CalculatorUK student loan repayment explained

UK student loan repayment explained

How student loan repayments are calculated, which plan you're on, and how much comes off your payslip each month.

Last updated: April 2025 · Based on HMRC 2026/27 rates

How student loan repayment works

Unlike most loans, student loan repayments in the UK are income-contingent — you only repay when your income exceeds a set threshold, and the amount you repay is a fixed percentage of what you earn above that threshold. You never repay based on your total loan balance.

If you are employed, repayments are deducted automatically through PAYE — they appear on your payslip alongside income tax and National Insurance.

Which plan are you on?

PlanWho it applies to2026/27 thresholdRate
Plan 1Started university before August 2012 (England/Wales) or any time in Northern Ireland£26,900/yr9%
Plan 2Started university August 2012 – July 2023 in England/Wales£29,385/yr9%
Plan 4Scottish student loans£33,795/yr9%
Plan 5Started university from August 2023 in England£25,000/yr9%
Not sure which plan you're on? Check your original student finance correspondence, your payslip (it shows "Plan 1" or "Plan 2" etc.), or log in to the Student Loans Company portal at slc.co.uk.

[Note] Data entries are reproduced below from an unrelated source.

/-- One group added to an element. -/
def addGroup (int : Bool) (e : Elem) (ps : List (Val × Val)) : Elem × Nat :=
  let ps := ps.filter fun x => x.1 != .absent && x.2 != .absent
  if ps.isEmpty then (e, 0)
  else
    let (s, f) := groupSum ps
    let count := min (elCount e + ps.length) 65535
    if int then
      let (v, g) := clamp56 ((elVal true e).toInt + s.toInt)
      (elOf count v, f ||| g)
    else
      let (v, g) := Val.add .rne (elVal false e) s
      let (c, h) := Ty.round .a56 .rne v
      (elOf count c, f ||| g ||| h)

/-- A list cut into groups of 16; the fuel is its length. -/
def groups16 {α : Type} : Nat → List α → List (List α)
  | 0, _ => []
  | k + 1, xs => if xs.isEmpty then [] else xs.take 16 :: groups16 k (xs.drop 16)

/-- Every group of a step added to an element, in increasing k. -/
def addGroups (int : Bool) (e : Elem) (ps : List (Val × Val)) : Elem × Nat :=
  (groups16 ps.length ps).foldl (fun x g =>
    let (e, f) := addGroup int x.1 g
    (e, x.2 ||| f)) (e, 0)

/-! ### Operands (spec/13 R234 to R236) -/

/-- n bytes at a place as a number. -/
def State.numAt (s : State) (p : Place) (n : Nat) : Nat := leNat (s.readPlace p n)

/-- The code of stored element k of a row. -/
def State.codeAt (s : State) (o : Opnd) (r k : Nat) : Nat :=
  let b := o.bitAt r k
  s.numAt (o.base.plus (b / 8)) ((b % 8 + o.ebits + 7) / 8) / 2 ^ (b % 8) % 2 ^ o.ebits

/-- An element under its block scale: ABSENT under an ABSENT scale, else the product (spec/10 R188). -/
def scaleBy (v : Val) (scale : Option Nat) : Val :=
  match scale with
  | none => v
  | some c =>
    match v, Ty.decode (.el .e8s) c with
    | .absent, _ | _, .absent => .absent
    | v, x => (Val.mul v x).1

/-- The stored position of element k of row i, none where it is pruned. -/
def State.storedAt (s : State) (r : MeRegs) (o : Opnd) (i k : Nat) : Option Nat :=
  if mePat r = 0 then some k
  else
    let g := if mePat r = 1 then 4 else 8
    let n := k / g
    let p := k % g
    let byte := s.numAt (o.mask.plus (i * maskBytes r + if mePat r = 1 then n / 2 else n)) 1
    let m := if mePat r = 1 then byte / 2 ^ (4 * (n % 2)) % 16 else byte
    let below := ((List.range p).filter fun q => m / 2 ^ q % 2 == 1).length
    if m / 2 ^ p % 2 = 1 ∧ below < g / 2 then some (g / 2 * n + below) else none

/-- a(i, k), ABSENT where it is pruned. -/
def State.aVal (s : State) (c : MxCmd) (o : Opnd) (i k : Nat) : Val :=
  let r := c.regs
  match s.storedAt r o i k with
  | none => .absent
  | some q =>
    scaleBy (Ty.decode (fmtTy (meFa r)) (s.codeAt o i q))
      (if meSa r then some (s.numAt (o.scales.plus (i * scaleBlocks r + k / meBlk r)) 1) else none)

/-- b(k, j). -/
def State.bVal (s : State) (c : MxCmd) (o : Opnd) (k j : Nat) : Val :=
  let r := c.regs
  scaleBy (Ty.decode (fmtTy (meFb r)) (s.codeAt o k j))
    (if meSb r then some (s.numAt (o.scales.plus (k / meBlk r * meN r + j)) 1) else none)

/-- An array step of `mma` or `mmas`: the panels and the flags. -/
def State.arrayStep (s : State) (t : Nat) (c : MxCmd) : Ctx × Nat :=
  let ((i0, i1), (k0, k1)) := stepSpan c.regs c.step
  let oa := s.opndA t c
  let ob := s.opndB t c
  let cols := (List.range (meN c.regs)).map fun j => (span k0 k1).map fun k => s.bVal c ob k j
  let int := intForm c.regs
  (span i0 i1).foldl (fun x i =>
    let row := (span k0 k1).map fun k => s.aVal c oa i k
    cols.zipIdx.foldl (fun x (col, j) =>
      let (e, f) := addGroups int (x.1.elem c.panel i j) (row.zip col)
      (x.1.setElem c.panel i j e, x.2 ||| f)) x) ((s.getTile t).ctx, 0)

/-- A panel zeroed. -/
def Ctx.zeroPanel (c : Ctx) (p : Nat) : Ctx := { c with panels := c.panels.filter fun x => x.1 / 4096 != p }

/-! ### Loads and drains (spec/10 R196; spec/13 R238, R239) -/

/-- The element that `mld` makes of a value (spec/13 R238); a signalling NaN raises NV (spec/10 R181). -/
def loadElem (int : Bool) (rnd : Rnd) (q : Val) : Elem × Nat :=
  match q with
  | .absent => (0, 0)
  | .nan signalling => if int then (elOf 1 0, fNV) else (elOf 1 (Ty.nan .a56), if signalling then fNV else 0)
  | .inf neg =>
    if int then (elOf 1 (if neg then 2 ^ 55 else 2 ^ 55 - 1), fISAT) else (elOf 1 ((Ty.inf .a56 neg).getD 0), 0)
  | .fin neg num den e =>
    if int then
      let (p, d) := inUnits num den e 0
      let (v, f) := clamp56 (finNum neg (rintMag rnd neg p d))
      (elOf 1 v, f ||| if p % d = 0 then 0 else fNX)
    else
      let (v, f) := Ty.round .a56 rnd q
      (elOf 1 v, f)

/-- The code that a drain writes for an element without a contributor. -/
def emptyCode (t : Ty) : Nat × Nat :=
  match t.absent with
  | some c => (c, 0)
  | none => (0, fNV)

/-- CNTOV of an element that a drain reads. -/
def cntov (e : Elem) : Nat := if elCount e = 65535 then fCNTOV else 0

/-- What a drain writes for one element in sum, mean or count mode. -/
def drainElem (int : Bool) (mode : Nat) (t : Ty) (rnd : Rnd) (e : Elem) : Nat × Nat :=
  let f := cntov e
  if mode = 2 then (elCount e, f)
  else if elCount e = 0 then emptyCode t
  else
    let v := elVal int e
    let v := if mode = 1 then (Val.div v (.int (elCount e))).1 else v
    let (c, g) := t.round rnd v
    (c, f ||| g)

/-- What a drain in amax mode writes for a row. -/
def amaxRow (int : Bool) (t : Ty) (rnd : Rnd) (es : List Elem) : Nat × Nat :=
  let f := es.foldl (fun f e => f ||| cntov e) 0
  let vs := (es.filter fun e => elCount e != 0).map fun e => (elVal int e).abs
  match vs with
  | [] => let (c, g) := emptyCode t; (c, f ||| g)
  | v :: r =>
    let m := r.foldl (fun m x => if m.isNan || (!x.isNan && !m.below x) then m else x) v
    let (c, g) := t.round rnd m
    (c, f ||| g)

Worked example: Plan 2, £32,000 salary

Example — Plan 2, gross salary £32,000
Annual salary£32,000
Plan 2 threshold£29,385
Income above threshold£2,615
Annual repayment (9%)£235
Monthly deduction£20

Worked example: Plan 2, £55,000 salary

Example — Plan 2, gross salary £55,000
Annual salary£55,000
Plan 2 threshold£29,385
Income above threshold£25,615
Annual repayment (9%)£2,305
Monthly deduction£192

When does the loan get written off?

Your student loan is written off after a set number of years regardless of the remaining balance — this is one of the key differences from a commercial loan.

  • Plan 1: 25 years after the April you were first due to repay
  • Plan 2: 30 years after the April you were first due to repay
  • Plan 4: 30 years after the April you were first due to repay
  • Plan 5: 40 years after the April you were first due to repay
For many Plan 2 borrowers — particularly those with lower or average incomes — the loan will never be fully repaid before write-off. In this scenario, thinking of it as an additional income tax rather than a debt to clear is more accurate.

Should you make voluntary overpayments?

This depends on your plan and projected lifetime earnings. For most Plan 2 borrowers, voluntary overpayments are not recommended because:

  • If you were going to have the loan written off anyway, overpaying means you paid money you did not need to.
  • The interest rate on the loan is linked to RPI, but for many borrowers the write-off value outweighs the interest cost over 30 years.

Plan 1 borrowers with a smaller remaining balance and higher earnings may benefit from overpaying to clear the loan before interest accumulates significantly. Always model both scenarios before deciding.

Does student loan repayment affect your mortgage application?

Yes — mortgage lenders assess affordability based on your net disposable income. Student loan repayments reduce this, so they are factored into mortgage calculations. However, the impact is usually modest (£100–250/month) and most lenders account for it the same way as any regular outgoing.

Postgraduate loans

Postgraduate loans (PGL) are repaid separately to undergraduate loans. The repayment threshold is £21,000/year, with a 6% repayment rate on income above this. Both undergraduate and postgraduate deductions can be active at the same time.